## TASK TO COMPLETE
From the first line of the entries below to the line with "s.tideCount := rfl", give each line again exactly.

## Saved entries

@[simp] theorem atTele_pending (s : State) (q : BerthId) (f : Tele → Tele) : (s.atTele q f).pending = s.pending := rfl
@[simp] theorem atTele_mem (s : State) (q : BerthId) (f : Tele → Tele) : (s.atTele q f).mem = s.mem := rfl
@[simp] theorem atTele_tideCount (s : State) (q : BerthId) (f : Tele → Tele) : (s.atTele q f).tideCount = s.tideCount := rfl
@[simp] theorem atTele_roundPhase (s : State) (q : BerthId) (f : Tele → Tele) : (s.atTele q f).roundPhase = s.roundPhase := rfl
@[simp] theorem atTele_ticking (s : State) (q : BerthId) (f : Tele → Tele) : (s.atTele q f).ticking = s.ticking := rfl
@[simp] theorem atTele_ticks (s : State) (q : BerthId) (f : Tele → Tele) : (s.atTele q f).ticks = s.ticks := rfl
@[simp] theorem atTele_tb (s : State) (q : BerthId) (f : Tele → Tele) : (s.atTele q f).tb = s.tb := rfl
@[simp] theorem atTele_follower (s : State) (q : BerthId) (f : Tele → Tele) : (s.atTele q f).follower = s.follower := rfl
@[simp] theorem atTele_syncLost (s : State) (q : BerthId) (f : Tele → Tele) : (s.atTele q f).syncLost = s.syncLost := rfl
@[simp] theorem atTele_tideLocked (s : State) (q : BerthId) (f : Tele → Tele) : (s.atTele q f).tideLocked = s.tideLocked := rfl
@[simp] theorem atTele_epochDue (s : State) (q : BerthId) (f : Tele → Tele) : (s.atTele q f).epochDue = s.epochDue := rfl
@[simp] theorem atTele_roundDue (s : State) (q : BerthId) (f : Tele → Tele) : (s.atTele q f).roundDue = s.roundDue := rfl
@[simp] theorem atTele_epochWant (s : State) (q : BerthId) (f : Tele → Tele) : (s.atTele q f).epochWant = s.epochWant := rfl
@[simp] theorem atTele_tideOut (s : State) (q : BerthId) (f : Tele → Tele) : (s.atTele q f).tideOut = s.tideOut := rfl
@[simp] theorem atTele_phase (s : State) (q : BerthId) (f : Tele → Tele) : (s.atTele q f).phase = s.phase := rfl
@[simp] theorem atTele_oscillator (s : State) (q : BerthId) (f : Tele → Tele) : (s.atTele q f).oscillator = s.oscillator := rfl
@[simp] theorem atTele_factoryBad (s : State) (q : BerthId) (f : Tele → Tele) : (s.atTele q f).factoryBad = s.factoryBad := rfl
@[simp] theorem atTele_berths (s : State) (q : BerthId) (f : Tele → Tele) : (s.atTele q f).berths = s.berths := rfl
@[simp] theorem atTele_quays (s : State) (q : BerthId) (f : Tele → Tele) : (s.atTele q f).quays = s.quays := rfl
@[simp] theorem atTele_tugs (s : State) (q : BerthId) (f : Tele → Tele) : (s.atTele q f).tugs = s.tugs := rfl
@[simp] theorem atTele_alloc (s : State) (q : BerthId) (f : Tele → Tele) : (s.atTele q f).alloc = s.alloc := rfl
@[simp] theorem atTele_tables (s : State) (q : BerthId) (f : Tele → Tele) : (s.atTele q f).tables = s.tables := rfl
@[simp] theorem atTele_links (s : State) (q : BerthId) (f : Tele → Tele) : (s.atTele q f).links = s.links := rfl
@[simp] theorem atTele_eventLink (s : State) (q : BerthId) (f : Tele → Tele) : (s.atTele q f).eventLink = s.eventLink := rfl
@[simp] theorem atTele_tags (s : State) (q : BerthId) (f : Tele → Tele) : (s.atTele q f).tags = s.tags := rfl
@[simp] theorem atTele_nextOrder (s : State) (q : BerthId) (f : Tele → Tele) : (s.atTele q f).nextOrder = s.nextOrder := rfl
@[simp] theorem atTele_jobs (s : State) (q : BerthId) (f : Tele → Tele) : (s.atTele q f).jobs = s.jobs := rfl
@[simp] theorem atTele_later (s : State) (q : BerthId) (f : Tele → Tele) : (s.atTele q f).later = s.later := rfl
@[simp] theorem atTele_rounds (s : State) (q : BerthId) (f : Tele → Tele) : (s.atTele q f).rounds = s.rounds := rfl
@[simp] theorem atTele_tests (s : State) (q : BerthId) (f : Tele → Tele) : (s.atTele q f).tests = s.tests := rfl
@[simp] theorem atTele_events (s : State) (q : BerthId) (f : Tele → Tele) : (s.atTele q f).events = s.events := rfl
@[simp] theorem atTele_nextSeq (s : State) (q : BerthId) (f : Tele → Tele) : (s.atTele q f).nextSeq = s.nextSeq := rfl
@[simp] theorem atTele_ackSeq (s : State) (q : BerthId) (f : Tele → Tele) : (s.atTele q f).ackSeq = s.ackSeq := rfl
@[simp] theorem atTele_evWindow (s : State) (q : BerthId) (f : Tele → Tele) : (s.atTele q f).evWindow = s.evWindow := rfl
@[simp] theorem atTele_lastSent (s : State) (q : BerthId) (f : Tele → Tele) : (s.atTele q f).lastSent = s.lastSent := rfl
@[simp] theorem atTele_attn (s : State) (q : BerthId) (f : Tele → Tele) : (s.atTele q f).attn = s.attn := rfl
@[simp] theorem atTele_linksDown (s : State) (q : BerthId) (f : Tele → Tele) : (s.atTele q f).linksDown = s.linksDown := rfl
@[simp] theorem atTele_devOut (s : State) (q : BerthId) (f : Tele → Tele) : (s.atTele q f).devOut = s.devOut := rfl
@[simp] theorem atTele_nextId (s : State) (q : BerthId) (f : Tele → Tele) : (s.atTele q f).nextId = s.nextId := rfl
@[simp] theorem atTele_man (s : State) (q : BerthId) (f : Tele → Tele) : (s.atTele q f).man = s.man := rfl
@[simp] theorem atTele_recSeq (s : State) (q : BerthId) (f : Tele → Tele) : (s.atTele q f).recSeq = s.recSeq := rfl
@[simp] theorem atTele_records (s : State) (q : BerthId) (f : Tele → Tele) : (s.atTele q f).records = s.records := rfl
@[simp] theorem atTele_repair (s : State) (q : BerthId) (f : Tele → Tele) : (s.atTele q f).repair = s.repair := rfl
@[simp] theorem atTele_brittle (s : State) (q : BerthId) (f : Tele → Tele) : (s.atTele q f).brittle = s.brittle := rfl
@[simp] theorem atTele_glaze (s : State) (q : BerthId) (f : Tele → Tele) : (s.atTele q f).glaze = s.glaze := rfl
@[simp] theorem atTele_glazeStage (s : State) (q : BerthId) (f : Tele → Tele) : (s.atTele q f).glazeStage = s.glazeStage := rfl
@[simp] theorem atTele_harbour (s : State) (q : BerthId) (f : Tele → Tele) : (s.atTele q f).harbour = s.harbour := rfl
@[simp] theorem atTele_smb (s : State) (q : BerthId) (f : Tele → Tele) : (s.atTele q f).smb = s.smb := rfl
@[simp] theorem atTele_pilot (s : State) (q : BerthId) (f : Tele → Tele) : (s.atTele q f).pilot = s.pilot := rfl
@[simp] theorem atTele_jtag (s : State) (q : BerthId) (f : Tele → Tele) : (s.atTele q f).jtag = s.jtag := rfl
@[simp] theorem atTele_supplies (s : State) (q : BerthId) (f : Tele → Tele) : (s.atTele q f).supplies = s.supplies := rfl
@[simp] theorem atTele_retained (s : State) (q : BerthId) (f : Tele → Tele) : (s.atTele q f).retained = s.retained := rfl
@[simp] theorem atTele_snaps (s : State) (q : BerthId) (f : Tele → Tele) : (s.atTele q f).snaps = s.snaps := rfl
@[simp] theorem atTele_nextSnap (s : State) (q : BerthId) (f : Tele → Tele) : (s.atTele q f).nextSnap = s.nextSnap := rfl
@[simp] theorem atTele_temp (s : State) (q : BerthId) (f : Tele → Tele) : (s.atTele q f).temp = s.temp := rfl
@[simp] theorem atTele_time (s : State) (q : BerthId) (f : Tele → Tele) : (s.atTele q f).time = s.time := rfl
@[simp] theorem atTele_resetCause (s : State) (q : BerthId) (f : Tele → Tele) : (s.atTele q f).resetCause = s.resetCause := rfl
@[simp] theorem atTele_wdogCore (s : State) (q : BerthId) (f : Tele → Tele) : (s.atTele q f).wdogCore = s.wdogCore := rfl
@[simp] theorem atTele_pwrgd (s : State) (q : BerthId) (f : Tele → Tele) : (s.atTele q f).pwrgd = s.pwrgd := rfl
@[simp] theorem atTele_porDue (s : State) (q : BerthId) (f : Tele → Tele) : (s.atTele q f).porDue = s.porDue := rfl
@[simp] theorem atTele_hot (s : State) (q : BerthId) (f : Tele → Tele) : (s.atTele q f).hot = s.hot := rfl
@[simp] theorem atTele_diePeak (s : State) (q : BerthId) (f : Tele → Tele) : (s.atTele q f).diePeak = s.diePeak := rfl
@[simp] theorem atTele_startUs (s : State) (q : BerthId) (f : Tele → Tele) : (s.atTele q f).startUs = s.startUs := rfl
@[simp] theorem atTele_bringupMs (s : State) (q : BerthId) (f : Tele → Tele) : (s.atTele q f).bringupMs = s.bringupMs := rfl
@[simp] theorem atTele_lastRelease (s : State) (q : BerthId) (f : Tele → Tele) : (s.atTele q f).lastRelease = s.lastRelease := rfl
@[simp] theorem atTele_reported (s : State) (q : BerthId) (f : Tele → Tele) : (s.atTele q f).reported = s.reported := rfl
@[simp] theorem atTele_retValid (s : State) (q : BerthId) (f : Tele → Tele) : (s.atTele q f).retValid = s.retValid := rfl
@[simp] theorem atTele_bkpValid (s : State) (q : BerthId) (f : Tele → Tele) : (s.atTele q f).bkpValid = s.bkpValid := rfl
@[simp] theorem atTele_addrPins (s : State) (q : BerthId) (f : Tele → Tele) : (s.atTele q f).addrPins = s.addrPins := rfl
@[simp] theorem atTele_pinmap (s : State) (q : BerthId) (f : Tele → Tele) : (s.atTele q f).pinmap = s.pinmap := rfl
@[simp] theorem atTele_muxmap (s : State) (q : BerthId) (f : Tele → Tele) : (s.atTele q f).muxmap = s.muxmap := rfl
@[simp] theorem atTele_pinsShown (s : State) (q : BerthId) (f : Tele → Tele) : (s.atTele q f).pinsShown = s.pinsShown := rfl
@[simp] theorem atTele_unsealed (s : State) (q : BerthId) (f : Tele → Tele) : (s.atTele q f).unsealed = s.unsealed := rfl
@[simp] theorem atTele_resetDue (s : State) (q : BerthId) (f : Tele → Tele) : (s.atTele q f).resetDue = s.resetDue := rfl
@[simp] theorem atTele_freeCtr (s : State) (q : BerthId) (f : Tele → Tele) : (s.atTele q f).freeCtr = s.freeCtr := rfl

## RESPONSE
@[simp] theorem atTele_pending (s : State) (q : BerthId) (f : Tele → Tele) : (s.atTele q f).pending = s.pending := rfl
@[simp] theorem atTele_mem (s : State) (q : BerthId) (f : Tele → Tele) : (s.atTele q f).mem = s.mem := rfl
@[simp] theorem atTele_tideCount (s : State) (q : BerthId) (f : Tele → Tele) : (s.atTele q f).tideCount = s.tideCount := rfl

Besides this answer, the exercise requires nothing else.